From the listing below, copy only the lines from the line that contains "is monotone and idempotent. -/" to the line that contains "(interval = 0#32 →", counting those two lines as part of the copy.

***

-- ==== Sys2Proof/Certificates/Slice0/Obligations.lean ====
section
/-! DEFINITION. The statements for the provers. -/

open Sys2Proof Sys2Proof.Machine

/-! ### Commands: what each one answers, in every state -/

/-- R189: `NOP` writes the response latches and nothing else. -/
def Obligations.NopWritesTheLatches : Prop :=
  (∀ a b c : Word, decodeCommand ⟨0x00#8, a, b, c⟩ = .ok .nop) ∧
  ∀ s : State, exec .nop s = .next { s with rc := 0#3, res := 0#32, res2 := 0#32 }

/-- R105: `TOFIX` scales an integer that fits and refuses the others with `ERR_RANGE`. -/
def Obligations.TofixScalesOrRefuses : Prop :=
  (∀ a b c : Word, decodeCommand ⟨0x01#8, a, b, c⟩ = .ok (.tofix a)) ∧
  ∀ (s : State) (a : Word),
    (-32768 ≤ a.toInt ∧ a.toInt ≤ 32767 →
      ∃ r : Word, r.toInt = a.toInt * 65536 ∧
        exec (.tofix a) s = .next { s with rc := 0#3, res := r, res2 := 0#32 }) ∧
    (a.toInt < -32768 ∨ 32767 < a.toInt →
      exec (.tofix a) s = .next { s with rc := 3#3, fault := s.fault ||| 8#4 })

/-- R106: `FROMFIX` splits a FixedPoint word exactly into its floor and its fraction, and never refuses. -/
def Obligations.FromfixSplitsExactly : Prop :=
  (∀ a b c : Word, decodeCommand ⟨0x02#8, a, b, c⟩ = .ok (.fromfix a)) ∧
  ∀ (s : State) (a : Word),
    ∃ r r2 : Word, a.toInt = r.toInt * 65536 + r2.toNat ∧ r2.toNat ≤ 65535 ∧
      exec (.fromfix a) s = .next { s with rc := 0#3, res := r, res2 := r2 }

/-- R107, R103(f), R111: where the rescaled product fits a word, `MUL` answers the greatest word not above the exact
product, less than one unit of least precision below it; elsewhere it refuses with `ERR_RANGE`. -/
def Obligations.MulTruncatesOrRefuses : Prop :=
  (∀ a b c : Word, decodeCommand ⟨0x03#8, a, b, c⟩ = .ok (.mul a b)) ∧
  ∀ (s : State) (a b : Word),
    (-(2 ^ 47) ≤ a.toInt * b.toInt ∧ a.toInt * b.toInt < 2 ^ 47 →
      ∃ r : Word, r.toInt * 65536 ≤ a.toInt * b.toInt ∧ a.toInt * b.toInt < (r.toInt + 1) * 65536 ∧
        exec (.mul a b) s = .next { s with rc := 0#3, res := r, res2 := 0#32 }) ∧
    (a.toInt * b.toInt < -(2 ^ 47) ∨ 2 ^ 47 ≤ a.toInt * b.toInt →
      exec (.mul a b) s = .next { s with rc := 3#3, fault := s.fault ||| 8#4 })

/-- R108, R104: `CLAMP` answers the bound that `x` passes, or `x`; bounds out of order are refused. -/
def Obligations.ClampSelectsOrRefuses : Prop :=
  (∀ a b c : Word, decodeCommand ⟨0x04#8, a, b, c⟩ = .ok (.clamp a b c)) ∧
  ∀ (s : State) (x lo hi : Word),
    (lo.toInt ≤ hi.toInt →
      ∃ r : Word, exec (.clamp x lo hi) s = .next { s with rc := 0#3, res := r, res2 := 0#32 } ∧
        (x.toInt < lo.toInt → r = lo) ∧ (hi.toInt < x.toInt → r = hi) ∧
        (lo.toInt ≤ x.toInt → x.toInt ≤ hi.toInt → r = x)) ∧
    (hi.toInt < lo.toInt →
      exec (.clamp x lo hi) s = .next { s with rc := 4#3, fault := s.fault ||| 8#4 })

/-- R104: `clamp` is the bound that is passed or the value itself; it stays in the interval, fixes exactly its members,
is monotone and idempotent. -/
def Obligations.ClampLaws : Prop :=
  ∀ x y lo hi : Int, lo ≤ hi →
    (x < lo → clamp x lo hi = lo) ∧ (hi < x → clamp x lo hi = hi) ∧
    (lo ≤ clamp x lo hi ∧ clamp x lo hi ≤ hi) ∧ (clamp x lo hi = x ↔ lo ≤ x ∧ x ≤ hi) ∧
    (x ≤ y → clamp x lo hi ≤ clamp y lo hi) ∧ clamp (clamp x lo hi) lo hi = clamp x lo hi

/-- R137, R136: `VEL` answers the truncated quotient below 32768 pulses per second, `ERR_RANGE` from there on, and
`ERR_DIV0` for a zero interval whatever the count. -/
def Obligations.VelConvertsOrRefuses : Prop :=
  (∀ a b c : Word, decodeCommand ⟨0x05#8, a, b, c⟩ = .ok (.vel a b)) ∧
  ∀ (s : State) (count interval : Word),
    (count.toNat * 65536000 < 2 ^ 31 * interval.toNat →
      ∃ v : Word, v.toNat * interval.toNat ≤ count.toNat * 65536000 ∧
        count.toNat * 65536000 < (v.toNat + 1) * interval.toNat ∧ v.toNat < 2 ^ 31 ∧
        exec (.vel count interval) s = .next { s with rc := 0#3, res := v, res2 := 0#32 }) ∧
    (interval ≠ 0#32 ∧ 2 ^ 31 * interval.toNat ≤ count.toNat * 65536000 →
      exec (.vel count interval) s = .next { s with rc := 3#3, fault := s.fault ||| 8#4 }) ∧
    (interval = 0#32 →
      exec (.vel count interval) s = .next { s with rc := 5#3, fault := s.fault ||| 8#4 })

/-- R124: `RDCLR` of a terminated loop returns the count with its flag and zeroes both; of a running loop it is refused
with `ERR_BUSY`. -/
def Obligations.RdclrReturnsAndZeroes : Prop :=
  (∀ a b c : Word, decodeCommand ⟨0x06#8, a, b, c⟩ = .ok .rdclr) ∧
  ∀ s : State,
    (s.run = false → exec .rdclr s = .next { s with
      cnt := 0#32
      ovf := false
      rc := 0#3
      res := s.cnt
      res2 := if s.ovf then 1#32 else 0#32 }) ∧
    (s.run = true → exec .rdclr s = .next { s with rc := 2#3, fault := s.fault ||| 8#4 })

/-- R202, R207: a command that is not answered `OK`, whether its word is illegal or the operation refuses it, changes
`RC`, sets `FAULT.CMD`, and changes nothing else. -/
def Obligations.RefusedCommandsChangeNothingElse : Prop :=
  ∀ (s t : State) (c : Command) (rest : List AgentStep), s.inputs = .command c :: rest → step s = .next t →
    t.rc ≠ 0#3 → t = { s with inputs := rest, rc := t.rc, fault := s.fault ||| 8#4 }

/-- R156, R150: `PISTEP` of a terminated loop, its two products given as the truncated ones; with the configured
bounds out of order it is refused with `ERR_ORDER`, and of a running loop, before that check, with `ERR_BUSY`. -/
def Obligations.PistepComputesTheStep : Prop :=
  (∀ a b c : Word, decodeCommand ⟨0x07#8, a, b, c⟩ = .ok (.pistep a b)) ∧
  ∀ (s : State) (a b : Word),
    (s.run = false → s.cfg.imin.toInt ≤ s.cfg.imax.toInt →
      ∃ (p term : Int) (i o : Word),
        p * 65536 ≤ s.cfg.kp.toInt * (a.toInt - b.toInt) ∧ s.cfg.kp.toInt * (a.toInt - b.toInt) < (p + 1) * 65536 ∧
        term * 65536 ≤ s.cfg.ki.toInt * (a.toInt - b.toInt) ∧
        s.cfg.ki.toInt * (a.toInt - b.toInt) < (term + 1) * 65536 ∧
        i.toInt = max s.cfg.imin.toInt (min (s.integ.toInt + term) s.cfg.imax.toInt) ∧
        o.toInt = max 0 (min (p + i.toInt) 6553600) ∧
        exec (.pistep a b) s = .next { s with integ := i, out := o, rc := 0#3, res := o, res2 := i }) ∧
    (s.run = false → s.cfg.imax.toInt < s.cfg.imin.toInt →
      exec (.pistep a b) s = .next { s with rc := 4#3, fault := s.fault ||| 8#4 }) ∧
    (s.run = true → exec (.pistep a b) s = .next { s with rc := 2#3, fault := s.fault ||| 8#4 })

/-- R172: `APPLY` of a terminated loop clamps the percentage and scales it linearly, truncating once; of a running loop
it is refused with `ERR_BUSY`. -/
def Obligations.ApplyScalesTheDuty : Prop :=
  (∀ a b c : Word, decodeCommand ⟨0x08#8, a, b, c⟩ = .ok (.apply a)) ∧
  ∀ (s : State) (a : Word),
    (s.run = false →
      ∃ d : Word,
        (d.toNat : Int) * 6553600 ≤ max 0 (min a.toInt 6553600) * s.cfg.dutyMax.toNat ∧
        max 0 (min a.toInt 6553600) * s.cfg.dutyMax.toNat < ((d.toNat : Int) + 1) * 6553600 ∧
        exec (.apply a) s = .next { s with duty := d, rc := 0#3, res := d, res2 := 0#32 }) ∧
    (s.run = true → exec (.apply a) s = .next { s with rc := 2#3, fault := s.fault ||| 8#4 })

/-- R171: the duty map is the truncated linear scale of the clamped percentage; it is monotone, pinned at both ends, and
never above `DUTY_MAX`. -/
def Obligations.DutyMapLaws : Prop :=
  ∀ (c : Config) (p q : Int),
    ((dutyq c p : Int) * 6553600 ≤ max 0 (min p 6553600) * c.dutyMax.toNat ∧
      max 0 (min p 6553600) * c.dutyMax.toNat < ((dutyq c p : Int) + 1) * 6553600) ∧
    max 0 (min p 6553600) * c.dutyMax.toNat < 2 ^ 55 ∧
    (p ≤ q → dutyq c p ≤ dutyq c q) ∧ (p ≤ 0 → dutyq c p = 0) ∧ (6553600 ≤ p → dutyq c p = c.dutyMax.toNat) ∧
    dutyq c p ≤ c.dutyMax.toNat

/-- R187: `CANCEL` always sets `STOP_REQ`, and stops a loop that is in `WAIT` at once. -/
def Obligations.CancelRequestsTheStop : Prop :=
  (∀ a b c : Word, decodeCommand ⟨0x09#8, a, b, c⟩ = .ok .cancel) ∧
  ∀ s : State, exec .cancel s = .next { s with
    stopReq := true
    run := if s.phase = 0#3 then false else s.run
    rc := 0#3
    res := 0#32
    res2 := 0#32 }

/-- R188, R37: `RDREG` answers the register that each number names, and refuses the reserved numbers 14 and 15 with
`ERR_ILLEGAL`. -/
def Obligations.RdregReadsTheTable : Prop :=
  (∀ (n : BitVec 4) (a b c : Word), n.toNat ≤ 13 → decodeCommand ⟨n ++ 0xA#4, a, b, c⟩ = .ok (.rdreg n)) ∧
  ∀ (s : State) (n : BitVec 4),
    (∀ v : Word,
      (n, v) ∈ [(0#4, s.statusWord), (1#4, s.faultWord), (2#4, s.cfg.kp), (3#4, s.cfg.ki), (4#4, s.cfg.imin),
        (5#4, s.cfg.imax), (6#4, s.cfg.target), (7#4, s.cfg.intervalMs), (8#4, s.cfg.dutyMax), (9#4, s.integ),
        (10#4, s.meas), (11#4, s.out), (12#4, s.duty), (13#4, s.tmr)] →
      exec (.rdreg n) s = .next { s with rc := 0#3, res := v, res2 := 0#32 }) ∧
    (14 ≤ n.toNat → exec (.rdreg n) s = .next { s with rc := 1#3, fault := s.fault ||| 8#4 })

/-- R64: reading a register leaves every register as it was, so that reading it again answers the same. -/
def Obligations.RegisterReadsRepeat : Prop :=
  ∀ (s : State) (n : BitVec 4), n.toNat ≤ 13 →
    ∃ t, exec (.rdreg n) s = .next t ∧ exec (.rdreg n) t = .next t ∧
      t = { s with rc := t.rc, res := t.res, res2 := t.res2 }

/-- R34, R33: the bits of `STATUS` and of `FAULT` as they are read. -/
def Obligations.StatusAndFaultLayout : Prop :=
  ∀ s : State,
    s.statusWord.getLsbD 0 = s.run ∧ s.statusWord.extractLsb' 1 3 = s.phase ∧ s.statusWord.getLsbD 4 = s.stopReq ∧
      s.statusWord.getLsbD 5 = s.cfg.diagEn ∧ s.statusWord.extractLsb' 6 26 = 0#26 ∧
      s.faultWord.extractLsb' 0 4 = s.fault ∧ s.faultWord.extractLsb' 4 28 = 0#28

***

▶ [TASK RESULT]:
is monotone and idempotent. -/
def Obligations.ClampLaws : Prop :=
  ∀ x y lo hi : Int, lo ≤ hi →
    (x < lo → clamp x lo hi = lo) ∧ (hi < x → clamp x lo hi = hi) ∧
    (lo ≤ clamp x lo hi ∧ clamp x lo hi ≤ hi) ∧ (clamp x lo hi = x ↔ lo ≤ x ∧ x ≤ hi) ∧
    (x ≤ y → clamp x lo hi ≤ clamp y lo hi) ∧ clamp (clamp x lo hi) lo hi = clamp x lo hi

/-- R137, R136: `VEL` answers the truncated quotient below 32768 pulses per second, `ERR_RANGE` from there on, and
`ERR_DIV0` for a zero interval whatever the count. -/
def Obligations.VelConvertsOrRefuses : Prop :=
  (∀ a b c : Word, decodeCommand ⟨0x05#8, a, b, c⟩ = .ok (.vel a b)) ∧
  ∀ (s : State) (count interval : Word),
    (count.toNat * 65536000 < 2 ^ 31 * interval.toNat →
      ∃ v : Word, v.toNat * interval.toNat ≤ count.toNat * 65536000 ∧
        count.toNat * 65536000 < (v.toNat + 1) * interval.toNat ∧ v.toNat < 2 ^ 31 ∧
        exec (.vel count interval) s = .next { s with rc := 0#3, res := v, res2 := 0#32 }) ∧
    (interval ≠ 0#32 ∧ 2 ^ 31 * interval.toNat ≤ count.toNat * 65536000 →
      exec (.vel count interval) s = .next { s with rc := 3#3, fault := s.fault ||| 8#4 }) ∧
    (interval = 0#32 →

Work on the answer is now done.